Loi de Finances 2026 au Maroc : ce qui change concrètement pour votre PME
IS, TVA, IR, contributions sociales, mesures sectorielles : lecture pratique de la Loi de Finances 2026 et des décisions à prendre immédiatement côté entreprise.

Chaque Loi de Finances marocaine apporte son lot d'ajustements. La LF 2026 confirme plusieurs tendances de fond — convergence des taux d'IS, élargissement de l'assiette TVA, durcissement du contrôle — tout en introduisant des mesures sectorielles à enjeu. Voici la lecture pratique pour un dirigeant de PME.
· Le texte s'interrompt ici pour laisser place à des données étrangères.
-- ==== Sys2Proof/Machine/PathCommands.lean ====
section
/-! DEFINITION. The meanings of the host commands of the header, window and filter records (R17, R172 to R175, R181),
and of a code a record does not take (R179). -/

namespace Sys2Proof.Machine

/-! ## SET_PARAMS (R181, R182) -/

/-- A value taken into a range. -/
def clampRange (low high v : Nat) : Nat := min (max v low) high

/-- The parameters a SET_PARAMS sets; none where the default filter action refuses it (R181). -/
def ParamFields.params? (f : ParamFields) : Option Params :=
  (filterAction? f.action).map fun a =>
    { gapMs := clampRange 100 600000 f.gapMs
      orphanMs := clampRange 1000 600000 f.orphanMs
      threshold := f.threshold
      defaultAction := a
      suppress := f.suppress
      enable := f.enable }

/-- SET_PARAMS: the six values together at the rewrite of the status header, then the result (R181). -/
def Part.doSetParams (p : Part) : Part :=
  let f := parseParams (p.copyOf .header)
  match f.params? with
  | none => p.finish .header .badParam 1
  | some x =>
    ((p.setParams x).headerWrite .params).finish .header .done
      (paramsDetail (x.gapMs != f.gapMs) (x.orphanMs != f.orphanMs))

def execSetParams (s : State) : Result := onPart s fun p => p.dispatch .header (some .setParams) Part.doSetParams

/-! ## Window LOAD (R172, R173) -/

/-- Two ranges share a byte. -/
def rangesMeet (a n b m : Nat) : Bool := a < b + m && b < a + n

/-- The bytes a plate's raster needs of a window: width / 8 x height (R105, R172). -/
def PlateRecord.needs (r : PlateRecord) : Nat := r.width / 8 * r.height

/-- A plate that is WAITING, READY or QUEUED on a channel and needs more than `size` bytes (R172, check 9). -/
def Plate.outgrows (x : Plate) (k size : Nat) : Bool :=
  x.open_ && x.copy.channel.val == k && decide (size < x.copy.needs)

/-- The lowest plate of a channel that needs more than `size` bytes. -/
def Part.outgrown (p : Part) (k size : Nat) : Option (Fin 64) :=
  ((numbered p.plates).find? fun x => x.2.outgrows k size).map fun x => x.1

/-- The result of a refused window LOAD and its detail (R172); none where it is accepted. -/
def Part.windowRefusal (p : Part) (n : Fin 16) (f : WindowFields) : Option (ResultCode × Nat) :=
  if p.windows[n].live then some (.inUse, p.windows[n].state.code)
  else
    match f.class? with
    | none => some (.badParam, 1)
    | some cls =>
      if f.base % 4096 ≠ 0 then some (.badParam, 2)
      else if f.size % 4096 ≠ 0 ∨ f.size < 65536 ∨ 268435456 < f.size then some (.badParam, 3)
      else if Config.addressSpace < f.base + f.size then some (.badParam, 4)
      else if rangesMeet f.base f.size p.base Config.controlArea then some (.overlap, 16)
      else
        match p.findWindow fun w => w.live && rangesMeet f.base f.size w.base w.size with
        | some m => some (.overlap, m.val)
        | none =>
          match p.findWindow fun w => w.live && w.cls == some cls && w.binding == f.binding with
          | some m => some (.inUse, m.val + 32)
          | none =>
            match cls with
            | .intake => none
            | .plate => (p.outgrown f.binding f.size).map fun m => (.badParam, 64 + m.val)

/-- The parser of an accepted INTAKE window set up, its stream's fields rewritten (R19, R24). -/
def Part.setUpParser (p : Part) (w : Window) : Part :=
  match w.cls with
  | some .intake => p.changeParser w.stream Parser.setUp
  | _ => p

/-- Window LOAD (R172, R173). -/
def Part.doWindowLoad (p : Part) (n : Fin 16) : Part :=
  let f := parseWindow (p.copyOf (.window n))
  match p.windowRefusal n f with
  | some (code, detail) => p.finish (.window n) code detail
  | none =>
    let w : Window :=
      { state := .active, cls := f.class?, binding := f.binding, base := f.base, size := f.size }
    (((p.setWindow n w).setUpParser w).statusWrite (.window n)).finishFree (.window n) .done

def execWindowLoad (n : Fin 16) (s : State) : Result :=
  onPart s fun p => p.dispatch (.window n) (some .windowLoad) fun p => p.doWindowLoad n

/-! ## Window CLOSE (R174, R175) -/

/-- A window becomes INACTIVE: the status record, DONE with the state it had. -/
def Part.inactivate (p : Part) (n : Fin 16) : Part :=
  ((p.setWindow n { p.windows[n] with state := .inactive }).statusWrite (.window n)).finish (.window n) .done
    WindowState.active.code

/-- Window CLOSE by state and class (R174): a PLATE window of an EXPOSING channel becomes CLOSING and keeps its lock
(R175). -/
def Part.doWindowClose (p : Part) (n : Fin 16) : Part :=
  let w := p.windows[n]
  match w.state, w.cls with
  | .inactive, _ => p.finish (.window n) .done WindowState.inactive.code
  | .closing, _ => p
  | .active, some .plate =>
    if p.channels[w.channel].state = .exposing then
      ((p.setWindow n { w with state := .closing }).setStage (.window n) .running).statusWrite (.window n)
    else p.inactivate n
  | .active, some .intake =>
    let q := (p.setWindow n { w with state := .inactive }).closeParser w.stream
    (q.statusWrite (.window n)).finish (.window n) .done WindowState.active.code
  | .active, none => p.inactivate n

def execWindowClose (n : Fin 16) (s : State) : Result :=
  onPart s fun p => p.dispatch (.window n) (some .windowClose) fun p => p.doWindowClose n

/-! ## Filter commands (R17) -/

/-- The entry a filter LOAD makes; none where it is refused (R17). -/
def FilterFields.entry? (f : FilterFields) : Option FilterEntry :=
  match filterAction? f.action with
  | none => none
  | some a =>
    if 1 ≤ f.pageLow ∧ f.pageLow ≤ 999 ∧ 1 ≤ f.pageHigh ∧ f.pageHigh ≤ 999 ∧ f.pageLow ≤ f.pageHigh then
      some
        { enable := f.enable
          action := a
          edition := f.edition
          editionMask := f.editionMask
          zone := f.zone
          zoneMask := f.zoneMask
          pageLow := f.pageLow
          pageHigh := f.pageHigh
          seps := f.seps
          hits := 0 }
    else none

/-- Filter LOAD (R17). No rule gives the details of its results (log 5). -/
def Part.doFilterLoad (p : Part) (n : Fin 16) : Part :=
  match (parseFilter (p.copyOf (.filter n))).entry? with
  | none => p.finishFree (.filter n) .badParam
  | some f => ((p.setFilter n f).statusWrite (.filter n)).finishFree (.filter n) .done

def execFilterLoad (n : Fin 16) (s : State) : Result :=
  onPart s fun p => p.dispatch (.filter n) (some .filterLoad) fun p => p.doFilterLoad n

/-- Filter DISABLE (R17). -/
def Part.doFilterDisable (p : Part) (n : Fin 16) : Part :=
  ((p.setFilter n { p.filters[n] with enable := false }).statusWrite (.filter n)).finishFree (.filter n) .done

def execFilterDisable (n : Fin 16) (s : State) : Result :=
  onPart s fun p => p.dispatch (.filter n) (some .filterDisable) fun p => p.doFilterDisable n

/-! ## A code the record does not take (R179) -/

def Part.doUnknown (p : Part) (r : RecordId) : Part := p.finish r .unknown (p.unit r).code

def execUnknownCommand (record : RecordId) (s : State) : Result :=
  onPart s fun p => p.dispatch record none fun p => p.doUnknown record

end Sys2Proof.Machine
end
1. IS : suite de la trajectoire de convergence
Les taux d'IS poursuivent leur convergence vers une grille simplifiée. Pour les PME, l'enjeu est double : recalculer l'impact sur la rentabilité après impôt, et réviser la politique de distribution (dividendes vs réinvestissement) à la lumière de la nouvelle structure de taux.
2. TVA : élargissement de l'assiette et formalisation accrue
Plusieurs secteurs jusqu'ici partiellement hors champ basculent vers le régime de droit commun. Le contrôle des déductions se durcit, en particulier pour les prestations de services numériques transfrontalières. Une revue TVA post-LF est aujourd'hui un standard.
3. IR : ajustements sur les revenus et la fiscalité du dirigeant
Les barèmes et abattements évoluent. Pour les dirigeants, l'arbitrage rémunération / dividendes doit être recalculé, en tenant compte également de la cotisation sociale de solidarité et des dispositifs spécifiques pour les revenus mobiliers.
4. Renforcement du contrôle et de la digitalisation
La DGI poursuit la digitalisation des procédures : déclarations dématérialisées étendues, recoupement automatique avec la CNSS via Damancom, échanges accrus avec les administrations partenaires. Le coût d'une non-conformité augmente mécaniquement.
5. Mesures sectorielles à surveiller
- Investissement industriel : prolongation et ajustement des incitations issues de la Charte de l'investissement.
- Tourisme et immobilier : revue des régimes spécifiques.
- Économie numérique : encadrement fiscal des activités digitales.
- Export : maintien des dispositifs de soutien, sous conditions formalisées.
6. Les décisions à prendre dans les 90 prochains jours
- Recalculer la rentabilité après impôt sur la base des nouveaux taux d'IS.
- Réviser la politique de distribution et d'arbitrage rémunération du dirigeant.
- Auditer les zones de risque TVA en fonction des nouvelles règles d'assiette.
- Mettre à jour les processus de conformité (CNSS, Damancom, IR/salaires).
- Réévaluer l'opportunité d'éligibilité aux régimes incitatifs (Charte, zones, CFC).
Conclusion
La LF 2026 confirme qu'au Maroc, la fiscalité d'entreprise se gère désormais en continu, pas une fois par an au moment du bilan. Un point annuel post-Loi de Finances avec son conseil fiscal n'est plus une option : c'est un standard de pilotage.
Questions fréquentes
FAQ
- Quand la Loi de Finances marocaine est-elle applicable ?
- La Loi de Finances est généralement applicable à compter du 1er janvier de l'année concernée, sauf dispositions spécifiques précisant une autre date d'entrée en vigueur.
- Comment se tenir à jour des évolutions fiscales au Maroc ?
- Via les publications de la DGI, le suivi des notes circulaires et un point régulier avec son conseil fiscal. Une réunion annuelle post-LF permet de cadrer les arbitrages de l'exercice.